▸ **Task**: From the entries below, output the line with "if lineWaits s n.acc then s" and each following line up to and including the line with "n.acc (invalidAt 24)", exactly as written.

▸ **Provided material**:

........

-- ==== Sys2Proof/Machine/Pool.lean ====
section
/-!
DEFINITION. The shared CXL pool: regions as the pool's memory holds them (R301 to R304), updates of control lines (R298, R305), OPEN,
PUBLISH, CLOSE and RELEASE with the pool step of PREFIX_PUBLISH (R306 to R311), extents and their release (R299, R315), responses and
port failures (R316), the format of a region (R301, R319), and directory checkpoints (R317, R318).
-/

namespace Sys2Proof.Machine

/-! ### A region's lines (R301 to R304) -/

/-- A number of n bytes of a region. -/
def rget (s : State) (r off n : Nat) : Nat := leNat ((regionRead s r off n).getD (zeros n))
def rput (s : State) (r off n v : Nat) : State := regionWrite s r off (toLe n v)
/-- Does reading a range of a region meet poison? A refused read completes as poison (R315). -/
def rBad (s : State) (r off n : Nat) : Bool := (regionRead s r off n).isNone || regionBad s r off n

def headVersion (s : State) (r : Nat) : Nat := rget s r 16 8
def headRec (s : State) (r : Nat) : Nat := rget s r 12 2 % 4096
def rgnFrames (s : State) (r : Nat) : Nat := rget s r 24 4 % 2 ^ 27
/-- The offset of a version record, and its fields (R303). -/
def recOff (i : Nat) : Nat := 0x10000 + 64 * i
def recVersion (s : State) (r i : Nat) : Nat := rget s r (recOff i) 8
def recState (s : State) (r i : Nat) : Nat := rget s r (recOff i + 16) 1 % 4
def setRecState (s : State) (r i v : Nat) : State := rput s r (recOff i + 16) 1 v
def recReaders (s : State) (r i : Nat) : Nat := rget s r (recOff i + 20) 4
def recTable (s : State) (r i : Nat) : Nat := rget s r (recOff i + 24) 4 % 2 ^ 27
def recTableFrames (s : State) (r i : Nat) : Nat := rget s r (recOff i + 28) 4
/-- Is a record live: STATE = 2, or named by the head line (R303)? -/
def recLive (s : State) (r i : Nat) : Bool := recState s r i == 2 || headRec s r == i
/-- The live record of a version. -/
def findVersion (s : State) (r v : Nat) : Option Nat :=
  (List.range 4096).find? fun i => recLive s r i && recVersion s r i == v

/-- Is a frame's bitmap bit set? -/
def frameSet (s : State) (r f : Nat) : Bool := bit (rget s r (0x50000 + f / 8) 1) (f % 8)
/-- Set or clear the bitmap bits of frames. -/
def setFrames (s : State) (r : Nat) (v : Bool) (fs : List Nat) : State :=
  fs.foldl (fun s f => rput s r (0x50000 + f / 8) 1 (setBits (rget s r (0x50000 + f / 8) 1) (f % 8) 1 (b2n v))) s

/-- An entry of a prefix table (R304). -/
structure TabEntry where
  hash : Nat
  depth : Nat
  profile : Nat
  layers : Nat
  parent : Nat
  fw : Nat
  prof : List Byte
  deriving DecidableEq, Repr

/-- The bytes of a record's table, its entries and its frame words. -/
def tabBytes (s : State) (r i : Nat) : List Byte :=
  (regionRead s r (recTable s r i * frameBytes) (recTableFrames s r i * frameBytes)).getD []
def tabCount (bs : List Byte) : Nat := field bs 12 4
def tabEntry (bs : List Byte) (k : Nat) : TabEntry :=
  let e := (bs.drop (64 + 64 * k)).take 64
  { hash := field e 0 12, depth := field e 12 2, profile := field e 14 2, layers := field e 16 1, parent := field e 20 4,
    fw := field e 24 4, prof := (e.drop 32).take 16 }
def tabEntries (bs : List Byte) : List TabEntry := (List.range (tabCount bs)).map (tabEntry bs)
/-- Frame word k: the region frame and COMPRESSED. -/
def tabFw (bs : List Byte) (k : Nat) : Nat × Bool :=
  let w := field bs (field bs 24 4 + 4 * k) 4
  (w % 2 ^ 27, bit w 31)

/-- Bytes 0 to 15 of a profile's record (R82). -/
def profHead (p : Profile) : List Byte :=
  toLe 1 p.tppLog2 ++ toLe 1 (p.kFmt + p.vFmt * 16) ++ toLe 1 p.kvh ++ toLe 1 p.hdimCode
    ++ toLe 1 (b2n p.rotEn + 2 * b2n p.rotPair + 4 * b2n p.mute + 8 * b2n p.sr) ++ toLe 1 p.kvhBase ++ toLe 2 p.rotDims
    ++ toLe 4 p.rotBase ++ toLe 4 p.rotPosScale

/-! ### Failed regions and updates of control lines (R305, R316) -/

/-- A region is failed on this device. Event 0x41. -/
def failRegion (s : State) (r : Nat) : State :=
  if s.cxh.failed.contains r then s
  else
    let s := { s with cxh := { s.cxh with failed := s.cxh.failed ++ [r] } }
    errEvent s 0x41 4 pgCxh 7 0 0 r ((s.cxh.opens.filter fun o => o.region == r).map (·.pt))

/-- The region-table slot of a region, and the port that carries its extents (R319). -/
def rgnSlot (s : State) (r : Nat) : Option Nat :=
  (List.range 256).find? fun i => bit (s.reg pgCxh 0x224 i) 20 && bits (s.reg pgCxh 0x224 i) 0 20 == r
def rgnPort (s : State) (r : Nat) : Nat := ((rgnSlot s r).map fun i => bits (s.reg pgCxh 0x224 i) 21 1).getD 0

/-- The command that a row of line updates serves. -/
def LineUse.acc : LineUse → Option Nat
  | .openRec a _ | .publish a _ | .closeRec a _ | .releaseRec a _ | .back a _ _ => some a
  | .reopen _ | .tidy => none

/-- The line that an update takes: 0 the head line, then the version records, then the bitmap lines of 512 frames. -/
def LineOp.line : LineOp → Nat
  | .head _ => 0
  | .stage i | .live i | .drop i | .join i | .leave i | .retire i => 1 + i
  | .claim fs | .clear fs => 4097 + fs.headD 0 / 512

/-- Where a line lies in its region (R301). -/
def lineOff (k : Nat) : Nat := if k = 0 then 0 else if k ≤ 4096 then recOff (k - 1) else 0x50000 + 64 * (k - 4097)

/-- Does the command wait for a control line? -/
def lineWaits (s : State) (acc : Nat) : Bool := s.cxh.lines.any fun l => l.use.acc == some acc

/-- May a port hold one more control line (R298)? -/
def lineRoom (s : State) (port : Nat) : Bool := decide ((s.cxh.lines.filter fun l => l.port == port).length < 1024)

/-- Ask for ownership of the line of the first of a row of updates (R305 step 1). -/
def askLines (s : State) (pt r : Nat) (use : LineUse) : List LineOp → State
  | [] => s
  | op :: rest =>
    { s with cxh := { s.cxh with
      lines := s.cxh.lines ++ [{ id := s.cxh.idNext, port := rgnPort s r, region := r, pt := pt, use := use, op := op, rest := rest }],
      idNext := s.cxh.idNext + 1 } }

/-- Ask for ownership of a line for one update. -/
def askLine (s : State) (pt r : Nat) (use : LineUse) (op : LineOp) : State := askLines s pt r use [op]

/-- An update of a control line is counted (R508). -/
def countLine (s : State) (pt : Nat) : State := count s pgCxh 4 pt

/-- Frames by the bitmap line that holds their bits, in order. -/
def byLine (fs : List Nat) : List (List Nat) := (fs.map (· / 512)).eraseDups.map fun k => fs.filter fun f => f / 512 == k

/-- READERS falls by 1, and what follows: a RELEASING record without readers frees its table's frames and is FREE then (R311). -/
def leaveRec (s : State) (r i : Nat) : State × List LineOp :=
  let s := rput s r (recOff i + 20) 4 (recReaders s r i - 1)
  if recState s r i = 3 ∧ recReaders s r i = 0 then
    (s, (byLine ((List.range (recTableFrames s r i)).map (recTable s r i + ·))).map .clear ++ [.drop i])
  else (s, [])

/-- A version that a partition no longer holds is left without a command (R312, R318). -/
def leaveVersion (s : State) (o : OpenVersion) : State := askLine s o.pt o.region .tidy (.leave o.slot)

/-! ### The shape of a REGION command -/

/-- A command on a region: its checks, a failed region, and the state it needs; while it waits for a line it does nothing. -/
def onRegion (s : State) (n : Node) (r : Nat) (f : State → Option OpenVersion → State) : State :=
  if lineWaits s n.acc then s
  else
    match beginCheck s n with
    | some c => finish s n.acc c
    | none =>
      if s.cxh.failed.contains r then finish s n.acc (failWith .poisoned)
      else if ¬ lineRoom s (rgnPort s r) then s
      else f s (openVersion s (ringPt n.ring) r)

/-- Poison in a control line or table: the region is failed and the command completes with POISONED. -/
def regionPoison (s : State) (n : Node) (r : Nat) : State := finish (failRegion s r) n.acc (failWith .poisoned)

/-! ### OPEN (R307, R308) -/

def openStart (s : State) (n : Node) (r v : Nat) (o : Option OpenVersion) : State :=
  if o.isSome then finish s n.acc (invalidAt 16)
  else if rBad s r 0 64 ∨ (v ≠ 0 ∧ rBad s r 0x10000 0x40000) then regionPoison s n r
  else
    match (if v = 0 then some (headRec s r) else findVersion s r v) with
    | none => finish s n.acc (invalidAt 24)
    | some i => askLine s (ringPt n.ring) r (.openRec n.acc i) (.join i)

def execRegionOpen (acc : Nat) (s : State) : Host.Outcome State Fault Refusal :=
  .next (match liveNode s acc with
    | some n =>
      match n.cmd with
      | .region 0 r v _ => if sweeping s (ringPt n.ring) 5 then s else onRegion s n r fun s o => openStart s n r v o
      | _ => s
    | none => s)

/-- Context page numbers for k layers. -/
def allocCpns (s : State) (pt : Nat) : Nat → Option (List Nat × State)
  | 0 => some ([], s)
  | k + 1 =>
    match allocCpn s pt with
    | none => none
    | some (c, s) => (allocCpns s pt k).map fun r => (c :: r.1, r.2)

/-- An import's progress: for each table entry so far its local slot, none where it was skipped; the imported slots; how many
entries were not imported. -/
structure Import where
  map : List (Option Nat) := []
  made : List Nat := []
  skipped : Nat := 0
  deriving DecidableEq, Repr

/-- Pool imports of the layers of an entry (R107): RESIDENT with the version's hold, in region frames. -/
def importPages (s : State) (r : Nat) (fws : List (Nat × Bool)) (cpns : List Nat) : State :=
  (cpns.zip fws).foldl (fun s x => s.setLoc x.1 fun _ =>
    { tier := .t2, state := .resident, compressed := x.2.2, addr := 2 ^ 47 + r * 2 ^ 27 + x.2.1, refcnt := 1 }) s

/-- Import one entry (R308). None where a slot or a CPN is lacking. -/
def importEntry (pt epoch r version : Nat) (bs : List Byte) (acc : State × Import) (k : Nat) : Option (State × Import) :=
  let s := acc.1
  let m := acc.2
  let e := tabEntry bs k
  let parent : Option Nat := if e.parent = 0xFFFFFFFF then some 0x3FFFFFF else lget m.map e.parent none
  match dirFind s pt e.hash e.depth with
  | some i => some (s, { m with map := m.map ++ [some i], skipped := m.skipped + 1 })
  | none =>
    let same := (profileAt s epoch e.profile).any fun p => p.owner == pt && profHead p == e.prof
    match parent, same with
    | some up, true =>
      match takeSlot s pt e.hash (m.map.filterMap id) with
      | none => none
      | some (i, s) =>
        match allocCpns s pt e.layers with
        | none => none
        | some (cpns, s) =>
          let s := importPages s r ((List.range e.layers).map fun l => tabFw bs (e.fw + l)) cpns
          let s := makeLive s i { pt := pt, hash := e.hash, depth := e.depth, parent := up, profile := e.profile, cpns := cpns,
                                  version := version, region := r }
          some (s, { m with map := m.map ++ [some i], made := m.made ++ [i] })
    | _, _ => some (s, { m with map := m.map ++ [none], skipped := m.skipped + 1 })

/-- Import a table: the last state reached, the progress, and whether all entries were done. -/
def importTable (pt epoch r version : Nat) (bs : List Byte) : List Nat → State × Import → State × Import × Bool
  | [], a => (a.1, a.2, true)
  | k :: ks, a =>
    match importEntry pt epoch r version bs a k with
    | none => (a.1, a.2, false)
    | some b => importTable pt epoch r version bs ks b

/-- A version is open for a partition, with the slots its import made. -/
def addOpen (s : State) (o : OpenVersion) : State := { s with cxh := { s.cxh with opens := s.cxh.opens ++ [o] } }
def dropOpen (s : State) (pt r : Nat) : State :=
  { s with cxh := { s.cxh with opens := s.cxh.opens.filter fun o => !(o.pt == pt && o.region == r) } }

/-- READERS + 1, then the import; a shortage undoes the import, and READERS falls by an update of its own. Answer what the command reports. -/
def openRecord (s : State) (pt epoch r i : Nat) : State × Comp :=
  let v := recVersion s r i
  let s := rput s r (recOff i + 20) 4 (recReaders s r i + 1)
  if rBad s r (recTable s r i * frameBytes) (recTableFrames s r i * frameBytes) then (failRegion s r, failWith .poisoned)
  else
    let bs := tabBytes s r i
    let x := importTable pt epoch r v bs (List.range (tabCount bs)) (s, {})
    let s := addOpen x.1 { pt := pt, region := r, version := v, slot := i, imported := x.2.1.made }
    if x.2.2 then (s, { detail0 := x.2.1.skipped, result := v })
    else (dropOpen (x.2.1.made.reverse.foldl reclaim s) pt r, failWith .nospace)

/-! ### CLOSE and RELEASE (R310, R311) -/

/-- Does an issued command other than `acc` hold the region's version: by a reference into it, or as a publication (R239, R310)? -/
def versionHeld (s : State) (pt r acc : Nat) : Bool :=
  s.dep.nodes.any fun e =>
    let n := e.2
    n.issued && n.outcome.isNone && n.acc != acc && ringPt n.ring == pt
      && ((refsOf s n.hdr pt n.cmd).any (fun x => refSpace x.2.1 == 3 && refRegion x.2.1 == r)
        || (match n.cmd with
          | .prefixPublish _ _ true _ q _ => q == r
          | .region 1 q _ _ => q == r
          | _ => false))

/-- The slots of a list, deepest first. -/
def deepestFirst (s : State) (is : List Nat) : List Nat := sortBy is fun a b => decide ((s.slot b).depth ≤ (s.slot a).depth)

/-- The imported entries of a version: idle ones are reclaimed, the others stay as local entries without the hold (R310). -/
def closeImports (s : State) (o : OpenVersion) : State :=
  (deepestFirst s o.imported).foldl (fun s i =>
    if dirIdle (s.slot i) then reclaim s i
    else dropImport ((s.slot i).cpns.foldl (fun s c => dropRef s c) s) i) s

def closeStart (s : State) (n : Node) (r : Nat) (o : Option OpenVersion) : State :=
  match o with
  | none => finish s n.acc (invalidAt 16)
  | some o =>
    if versionHeld s o.pt r n.acc then finish s n.acc (failWith .busy)
    else if rBad s r (recOff o.slot) 64 then regionPoison s n r
    else askLine s o.pt r (.closeRec n.acc o.slot) (.leave o.slot)
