/-- A kernel other than KV_WRITE, descriptor index d, in layer l (R242 to R248). -/
def runKern (s : State) (x : WarmCtx) (g : WImage) (w : Tbl (List Byte)) (l d : Nat) (k : WKern) : Except Comp KernOut :=
  match k.kop with
  | 0x01 => gemmKern s x g w l k
  | 0x02 => do
    let m : List Nat ← match slotMat g w l k.wmat with
      | some m => matVec m.1 m.2
      | none => pure []
    mapKern s x g k (rmsRow (k.par 16 4) m)
  | 0x03 => do
    let m : List Nat ← match slotMat g w l k.wmat with
      | some m => matVec m.1 m.2
      | none => pure []
    let b : List Nat ← match slotMat g w l k.bmat with
      | some b => matVec b.1 b.2
      | none => pure []
    mapKern s x g k (layerNormRow (k.par 16 4) m b)
  | 0x04 => zipKern s x g k fun a b => fmul (siluOf a) b
  | 0x05 => mapKern s x g k fun r => r.map (if k.par 16 1 = 0 then geluTanh else geluErf)
  | 0x06 => do
    let a ← needTen g k.in0
    let o ← needTen g k.out
    let v ← tenVals s x a
    return { outs := [outVals o (fun _ _ => none) (v.zipIdx.map fun r => rotaryRow x.prof r.2 (r.1.map fun e => v32 (toF32 e)))] }
  | 0x07 => prefillKern s x g k
  | 0x08 => zipKern s x g k fadd
  | 0x09 => routeKern s x g k
  | 0x0A => gatherKern s x g k
  | 0x0C => do
    let a ← needTen g k.in0
    let o ← needTen g k.out
    let v ← tenVals s x a
    let rnd := fun (r c : Nat) =>
      if k.sr ∧ 3 ≤ o.fmt then some (srRand x.node.seed (2 ^ 63 + d * 2 ^ 40 + l * 2 ^ 32 + r) c) else none
    return { outs := [outVals o rnd (decoded v)] }
  | _ => return {}

/-- The logical tile that computes element (row, column) of a kernel's output (R241). -/
def kernOwner (g : WImage) (p : Profile) (k : WKern) (o : TenOut) (r c : Nat) : Nat :=
  match k.kop with
  | 0x01 => shareOwner g.hdr.ntiles o.ten.cols c
  | 0x07 => shareOwner g.hdr.ntiles (k.par 16 1) (c / p.hdim)
  | 0x09 => 0
  | _ => shareOwner g.hdr.ntiles o.rows.length r

/-- Put a kernel's outputs and count its events on the tiles that computed them (R167, R176). -/
def putKern (s : State) (x : WarmCtx) (g : WImage) (k : WKern) (tiles : List Nat) (o : KernOut) : State :=
  let s := o.outs.foldl (fun s t => putTen s x t) s
  let tileAt := fun (i : Nat) => lget tiles i 0
  let s := o.outs.foldl (fun s t => t.nans.foldl (fun s e => tileCount s (tileAt (kernOwner g x.prof k t e.1 e.2)) 22) s) s
  match o.outs with
  | t :: _ => o.sats.foldl (fun s e => tileCount s (tileAt (shareOwner g.hdr.ntiles t.ten.cols e.1)) 23 e.2) s
  | [] => s

/-- The embedding (R235): row t of EMB_OUT is row TOKEN[t] of the embedding matrix. -/
def embedRows (s : State) (x : WarmCtx) (g : WImage) (toks : List Nat) : Except Comp KernOut :=
  match g.emb, g.ten g.hdr.embOut with
  | some m, some o => do
    let at_ := g.hdr.matOff + 32 * (g.hdr.layers * g.hdr.nmat)
    let blk := fun (b : Nat) => do
      let st ← blockStored s x m at_ b
      blockExpand m b st
    let rows ← toks.mapM (matRow m blk)
    return { outs := [outVals o (fun _ _ => none) (decoded rows)] }
  | _, _ => return {}

end Sys2Proof.Machine
end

........

▸ **Solution below**:
  if lineWaits s n.acc then s
  else
    match beginCheck s n with
    | some c => finish s n.acc c
    | none =>
      if s.cxh.failed.contains r then finish s n.acc (failWith .poisoned)
      else if ¬ lineRoom s (rgnPort s r) then s
      else f s (openVersion s (ringPt n.ring) r)

/-- Poison in a control line or table: the region is failed and the command completes with POISONED. -/
def regionPoison (s : State) (n : Node) (r : Nat) : State := finish (failRegion s r) n.acc (failWith .poisoned)

/-! ### OPEN (R307, R308) -/

def openStart (s : State) (n : Node) (r v : Nat) (o : Option OpenVersion) : State :=
  if o.isSome then finish s n.acc (invalidAt 16)
  else if rBad s r 0 64 ∨ (v ≠ 0 ∧ rBad s r 0x10000 0x40000) then regionPoison s n r
  else
    match (if v = 0 then some (headRec s r) else findVersion s r v) with
    | none => finish s n.acc (invalidAt 24)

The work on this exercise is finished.